Full Feature Reference

NovaMLX — Feature Reference

Production-grade, pure-Swift LLM/VLM inference server for Apple Silicon. OpenAI- and Anthropic-compatible APIs. Native macOS menu bar app. Built on MLX.


Table of Contents


Inference Engine

NovaMLX runs LLM and VLM inference directly on Apple Silicon GPU via MLX, with zero external dependencies on Python or remote services.

Feature Details
Backends MLX (Apple Silicon GPU), lazy evaluation, unified memory
Model formats SafeTensors (4-bit, 8-bit, FP16 quantization)
50+ architectures Llama 3/3.1, Mistral/Mixtral, Qwen 2/2.5/3, Gemma 2/3, Phi 3.5/4, StarCoder2, and more
Sampling Temperature, Top-P, Top-K, Min-P, Frequency/Presence/Repetition penalty, Seed
Streaming SSE token-by-token streaming for all generation endpoints
Max tokens Configurable per request or per model
Fused batch decode Concurrent multi-sequence decode on shared KV cache
Speculative decoding N-gram pattern-based and draft-model token prediction for faster generation

Worker Subprocess Isolation

The inference worker runs as an independent subprocess, communicating with the main API server via JSON messages over stdin/stdout.

Feature Details
Crash isolation Worker crash doesn't bring down the API server — auto-restart by supervisor
Memory isolation Worker gets its own process memory budget, independent of main app
Communication Bidirectional JSON message protocol over stdin/stdout
Health reporting Periodic memory stats pushed to parent every 5 seconds
Code signing Ad-hoc signed for macOS process integrity compliance
Supervisor Monitors worker health, restarts on unexpected exit, handles backpressure

Multi-Modal Support

Full vision-language model (VLM) pipeline for image understanding.

Feature Details
Image inputs Base64 data URIs, HTTP URLs, local file paths
VLM architectures Qwen2-VL, Qwen2.5-VL, Qwen3-VL, LLaVA, Gemma3, Phi-3-Vision, Pixtral, Molmo, Idefics3, InternVL, PaliGemma, DeepSeek-VL2, and more
Vision feature cache In-memory LRU (20 entries) + optional SSD persistence, SHA-256 hashing, per-model isolation
API Standard OpenAI image_url content parts in chat messages

Vision Usage Example

# Describe an image via base64 data URI
curl http://localhost:6590/v1/chat/completions \
  -H "Authorization: Bearer $API_KEY" \
  -H "Content-Type: application/json" \
  -d '{
    "model": "mlx-community/gemma-4-e4b-it-4bit",
    "messages": [{
      "role": "user",
      "content": [
        {"type": "text", "text": "What do you see in this image?"},
        {"type": "image_url", "image_url": {"url": "data:image/png;base64,iVBORw0KGgoAAAA...=="}}
      ]
    }],
    "max_tokens": 100
  }'

# Describe an image via HTTP URL
curl http://localhost:6590/v1/chat/completions \
  -H "Authorization: Bearer $API_KEY" \
  -H "Content-Type: application/json" \
  -d '{
    "model": "mlx-community/gemma-4-e4b-it-4bit",
    "messages": [{
      "role": "user",
      "content": [
        {"type": "text", "text": "Describe this image."},
        {"type": "image_url", "image_url": {"url": "https://example.com/photo.jpg"}}
      ]
    }]
  }'

The model names used above are examples.
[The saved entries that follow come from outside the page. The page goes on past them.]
-- ==== Sys2Proof/Tests/Slice0.lean ====
section
/-!
SUPPORT. The model's own tests. Expected values are those of spec/95_test_vectors.md and of the examples in the rules (each theorem names
its source), never the model's own answers. Theorems named `witness_…` show, for a statement with hypotheses, a concrete state and
operands that meet all of them, at boundary values where the statement has ranges.
-/

namespace Sys2Proof.Tests

open Sys2Proof.Machine

/-! ### Helpers -/

/-- A memory whose cells `0 .. n-1` are written with `f`. -/
def listed (f : Nat → Nat) (n : Nat) : Memory := ⟨0, (List.range n).map fun i => (i, BitVec.ofNat 8 (f i))⟩

/-- The reset state with a block of `n` codewords, `k` of them data, in CW. -/
def rsState (n k : Nat) (block : List Byte) : State :=
  { State.reset with rsN := BitVec.ofNat 8 n, rsK := BitVec.ofNat 8 k, cw := ⟨0, block.mapIdx fun i v => (i, v)⟩ }

/-- The reset state with an image in LUMA. -/
def imgState (w h : Nat) (f : Nat → Nat) : State :=
  { State.reset with imgW := BitVec.ofNat 13 w, imgH := BitVec.ofNat 13 h, luma := listed f (w * h) }

/-- The state a command completes in. -/
def after (i : Instr) (s : State) : State :=
  match exec i s with
  | .next t => t
  | .fault _ => s
  | .refused _ => s

/-- The state after one step. -/
def stepped (s : State) : State :=
  match step s with
  | .next t => t
  | .fault _ => s
  | .refused _ => s

/-- The reset state with the word `w` accepted. -/
def running (w : Word) : State := State.reset.accept w

/-- The image of V-BIN1: 16 × 16, the left half 20 and the right half 200. -/
def halfImage : State := imgState 16 16 fun p => if p % 16 < 8 then 20 else 200

/-! ### Well-formedness: each check refuses an ill-formed term (R90, R91, V-ENC12 to V-ENC14) -/

theorem test_reserved_refused : (OperandFields.mk 0 0 1).reservedClear = false := by decide
theorem test_z_operand_a_refused : (OperandFields.mk 1 0 0).aFits .z = false := by decide
theorem test_z_operand_b_refused : (OperandFields.mk 0 1 0).bFits .z = false := by decide
theorem test_u_operand_b_refused : (OperandFields.mk 2 1 0).bFits .u = false := by decide
theorem test_b_reserved_refused : (OperandFields.mk 0xCA 0x53 1).fits .b = false := by decide
theorem test_b_operands_accepted : (OperandFields.mk 0xCA 0x53 0).fits .b = true := by decide

/-! ### Decoding: words written out field by field, z b a op (R90, R93; V-ENC) -/

theorem test_decode_nop : decode 0b00000000_00000000_00000000_00000000 = .ok .nop := by decide
theorem test_decode_gfadd : decode 0b00000000_11001010_01010011_00000001 = .ok (.gfadd 0x53 0xCA) := by decide
theorem test_decode_gfmul : decode 0b00000000_11001010_01010011_00000010 = .ok (.gfmul 0x53 0xCA) := by decide
theorem test_decode_gfdiv : decode 0b00000000_00000010_00000001_00000011 = .ok (.gfdiv 0x01 0x02) := by decide
theorem test_decode_gfinv : decode 0b00000000_00000000_00000010_00000100 = .ok (.gfinv 0x02) := by decide
theorem test_decode_gfexp : decode 0b00000000_00000000_00011001_00000101 = .ok (.gfexp 25) := by decide
theorem test_decode_gflog : decode 0b00000000_00000000_11111111_00000110 = .ok (.gflog 0xFF) := by decide
theorem test_decode_rssyn : decode 0b00000000_00000000_00000000_00010000 = .ok .rssyn := by decide
theorem test_decode_rsdec : decode 0b00000000_00000000_00000000_00010001 = .ok .rsdec := by decide
theorem test_decode_binarize : decode 0b00000000_00000000_00000000_00100000 = .ok .binarize := by decide

/-- V-ENC11 to V-ENC14, all fourteen words: none of these words is a command. -/
theorem test_decode_rejects :
    ([0x00000007, 0x0000000F, 0x00000012, 0x00000021, 0x000000FF, 0x01000000, 0x01CA5302, 0x80000020, 0x00000100,
      0x00010011, 0x00000120, 0x00010204, 0x00FF0005, 0x00010006] : List Nat).all
        (fun w => decodeTableWord 32 w == none) = true := by decide

theorem test_table_word : decodeTableWord 32 0x00CA5303 = some (.gfdiv 0x53 0xCA) := by decide

/-! ### GF commands (V-GF) -/

theorem test_gfadd : (after (.gfadd 0x53 0xCA) State.reset).result = 0x99 := by decide
theorem test_gfmul : (after (.gfmul 0x53 0xCA) State.reset).result = 0x8F := by decide
theorem test_gfmul_reduces : (after (.gfmul 0x02 0x80) State.reset).result = 0x1D := by decide
theorem test_gfdiv : (after (.gfdiv 0xFF 0x03) State.reset).result = 0x55 := by decide
theorem test_gfdiv_by_zero : (after (.gfdiv 0x00 0x00) State.reset).err = .gfDomain := by decide
theorem test_gfinv : (after (.gfinv 0xFF) State.reset).result = 0xFD := by decide
theorem test_gfinv_zero : (after (.gfinv 0x00) State.reset).err = .gfDomain := by decide
theorem test_gfexp : (after (.gfexp 127) State.reset).result = 0xCC := by decide
theorem test_gfexp_255 : (after (.gfexp 255) State.reset).result = 0x01 := by decide
theorem test_gflog : (after (.gflog 0x8E) State.reset).result = 0xFE := by decide
theorem test_gflog_zero_keeps_result :
    (after (.gflog 0) { State.reset with result := 0x53 }).result = 0x53 := by decide

/-! ### NOP (R113; V-BUS16) -/

theorem test_nop_status : (after .nop State.reset).statusWord = 0x00000002 := by decide
theorem test_nop_keeps_perr : (after .nop { running 0 with perr := true }).statusWord = 0x00000006 := by decide

/-! ### Reed–Solomon (R163, V-RS7c, V-RS10b) -/

/-- The example of R163. -/
theorem test_rssyn : (after .rssyn (rsState 5 3 [10, 20, 30, 40, 177])).readCells .syn 0 2 = 0x9999 := by
  decide +kernel

/-- V-RS10 (b): one error is corrected. -/
theorem test_rsdec_corrects :
    (after .rsdec (rsState 5 3 [10, 20, 30, 40, 177])).codewords = [10, 20, 30, 40, 40] := by
  decide +kernel

/-- V-RS7 (c): a root outside the block. -/
theorem test_rsdec_uncorrectable :
    (after .rsdec (rsState 7 3 [24, 209, 3, 1, 173, 142, 246])).err = .uncorrectableBlock := by
  decide +kernel

/-! ### BINARIZE (V-BIN1, V-BIN7) -/

/-- V-BIN1: RD32 0x800000. -/
theorem test_binarize_half : (after .binarize halfImage).readCells .bin 0 4 = 0x00FF00FF := by
  decide +kernel

/-- V-BIN7: overlap and unpadded rows; the first five bytes are 01 00 02 00 04. -/
theorem test_binarize_overlap :
    (after .binarize (imgState 17 16 fun p => if p % 17 = 0 then 10 else 200)).readCells .bin 0 4 = 0x00020001 := by
  decide +kernel

/-! ### Bus and registers (V-BUS) -/

/-- V-BUS4. -/
theorem test_img_w_reserved_bits : (State.reset.memWrite 0x20 .w32 0xFFFFFFFF).readReg 0x20 = 0x00001FFF := by decide

/-- V-BUS12 and V-BUS11: little-endian. -/
theorem test_little_endian :
    ((State.reset.memWrite 0x400 .w32 0x8B030201).memRead 0x402 .w16).reply = .data 0x00008B03 := by decide

/-- V-BUS8 to V-BUS10: bus errors. -/
theorem test_bus_errors :
    ([(0x100, .w32), (0x3FF, .w8), (0x600, .w8), (0x3FFFFC, .w32), (0x880000, .w8), (0xFFFFFC, .w32), (0x08, .w8),
      (0x08, .w16), (0x14, .w8), (0x0A, .w32), (0x401, .w32), (0x401, .w16)] : List (Nat × Width)).all
        (fun p => !accessOk p.1 p.2) = true := by decide

/-- V-BUS15: write 1 to clear. -/
theorem test_status_w1c :
    (({ State.reset with done := true, perr := true, err := .gfDomain }).memWrite 0x08 .w32 0xFFFFFFFF).statusWord
      = 0x00008200 := by decide

/-- V-BUS16: a write while BUSY = 1 is dropped and sets PERR. -/
theorem test_busy_write : ((running 0).memWrite 0x14 .w32 9).statusWord = 0x00000005 := by decide

/-- R110: acceptance writes 0x00 to ERR. -/
theorem test_accept_clears_err :
    (({ State.reset with err := .gfDomain, done := true }).memWrite 0x0C .w32 0).err = .success := by decide

/-- R256, D8: after GfDomain a STATUS read gives ERR 0x82 until BUSY falls; R111: then NOP has written 0x00. -/
theorem test_busy_err :
    (({ State.reset with err := .gfDomain }).accept 0).statusWord = 0x00008201 ∧
    (after .nop (({ State.reset with err := .gfDomain }).accept 0)).statusWord = 0x00000002 := by decide

/-- R252: a reset that interrupts RSDEC leaves LUMA alone and CW unspecified. -/
theorem test_reset_interrupts :
    (stepped { running 0x11 with agenda := [.reset], cw := listed id 3, luma := listed id 3 }).cw.cells = [] ∧
    (stepped { running 0x11 with agenda := [.reset], cw := listed id 3, luma := listed id 3 }).luma = listed id 3 := by
  decide

/-- P1: the step runs the command that withFetchWord places. -/
theorem test_step_runs_word :
    (stepped (State.reset.withFetchWord 32 0x00CA5302)).result = 0x8F := by decide

/-! ### Witnesses: encoding and the life of a command -/

theorem witness_DecodeInvertsEncode : (Instr.gfadd 0xFF 0x00).wellFormed = true := by decide
theorem witness_EncodeInvertsDecode : decode 0x00FFFF01 = .ok (.gfadd 0xFF 0xFF) := by decide
theorem witness_DecodeFollowsOpcodeTable :
    ∃ row ∈ opcodeTable, (0x00FFFF03 : Word) &&& row.mask = row.pattern := ⟨⟨"GFDIV", 3, 0xFF0000FF⟩, by decide, by decide⟩

theorem witness_StepRunsDecodedCommand :
    (running 0x11).busy = true ∧ decode (running 0x11).cmdl = .ok .rsdec ∧ (running 0x11).engineNext [] :=
  ⟨rfl, by decide, .inr ⟨rfl, rfl⟩⟩

theorem witness_StepRunsDecodedCommand_pending :
    ({ running 0x11 with agenda := [.engine, .reset] } : State).engineNext [.reset] := .inl rfl

theorem witness_IllegalWordCompletesWithError :
    ({ State.reset with agenda := cmdWrite 0x07 :: .engine :: [] } : State).busy = false ∧
    (∀ row ∈ opcodeTable, (0x07 : Word) &&& row.mask ≠ row.pattern) := by decide

theorem witness_CommandAcceptance :
    ({ State.reset with agenda := [cmdWrite 0x20] } : State).busy = false ∧
    ({ running 0 with agenda := [cmdWrite 0x20] } : State).busy = true := ⟨rfl, rfl⟩

theorem witness_NopCompletes : State.reset.perr = false := rfl

/-! ### Witnesses: GF(256) and polynomials -/

theorem witness_formatB :
    opField 0x00CA5301 = 0x01 ∧ opField 0x00CA5302 = 0x02 ∧ opField 0x00CA5303 = 0x03 ∧ zField 0x00CA5301 = 0 ∧
      zField 0x00CA5302 = 0 ∧ zField 0x00CA5303 = 0 ∧ (0xCA : Byte) ≠ 0 := by decide

theorem witness_formatU :
    opField 0x0000FF04 = 0x04 ∧ opField 0x0000FF05 = 0x05 ∧ opField 0x0000FF06 = 0x06 ∧ bField 0x0000FF04 = 0 ∧
      bField 0x0000FF05 = 0 ∧ bField 0x0000FF06 = 0 ∧ zField 0x0000FF04 = 0 ∧ zField 0x0000FF05 = 0 ∧
      zField 0x0000FF06 = 0 ∧ (0xFF : Byte) ≠ 0 := by decide

theorem witness_ExpLogTables : (0 : Nat) < 254 ∧ (253 : Nat) < 254 ∧ expTable 254 = 0x8E ∧ (0xFF : Byte) ≠ 0 := by decide

theorem witness_GfFieldLaws : (0x01 : Byte) ≠ 0 ∧ (0xFF : Byte) ≠ 0 ∧ gfLog (gfExp 254) = 254 ∧ gfLog (gfExp 0) = 0 := by
  decide

theorem witness_PolynomialEvaluation : ∀ i, pCoef [0, 0] i = 0
  | 0 => rfl
  | 1 => rfl
  | _ + 2 => rfl

theorem witness_RootBound : 0 ≤ pDeg [1, 1] ∧ chienRoots [1, 1] = [1] := by decide +kernel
Browse and download more models through the app's HuggingFace browser or the admin API at /admin/models/download.


API Compatibility

OpenAI-Compatible Endpoints (Port 6590)

Method Endpoint Description
GET /v1/models List available models
POST /v1/chat/completions Chat completions (streaming + non-streaming)
POST /v1/completions Legacy text completions (streaming + non-streaming)
POST /v1/embeddings Text embeddings
POST /v1/rerank Document reranking
POST /v1/responses OpenAI Responses API
GET /v1/responses/{id} Retrieve stored response
DELETE /v1/responses/{id} Delete stored response

Anthropic-Compatible Endpoints

Method Endpoint Description
POST /v1/messages Anthropic Messages API (streaming + non-streaming)
POST /v1/messages/count_tokens Token counting

Utility Endpoints

Method Endpoint Description
GET /health Health check (status, GPU memory, loaded models, MCP)
GET /v1/stats Session and all-time inference metrics
POST /v1/mcp/execute Execute MCP tool call

Structured Output

JSON Mode (`response_format: json_object`)

Character-level finite-state machine constraining output to valid JSON. Tracks 12 internal states for objects, arrays, strings, numbers, and literals.

Schema-Guided Mode (`response_format: json_schema`)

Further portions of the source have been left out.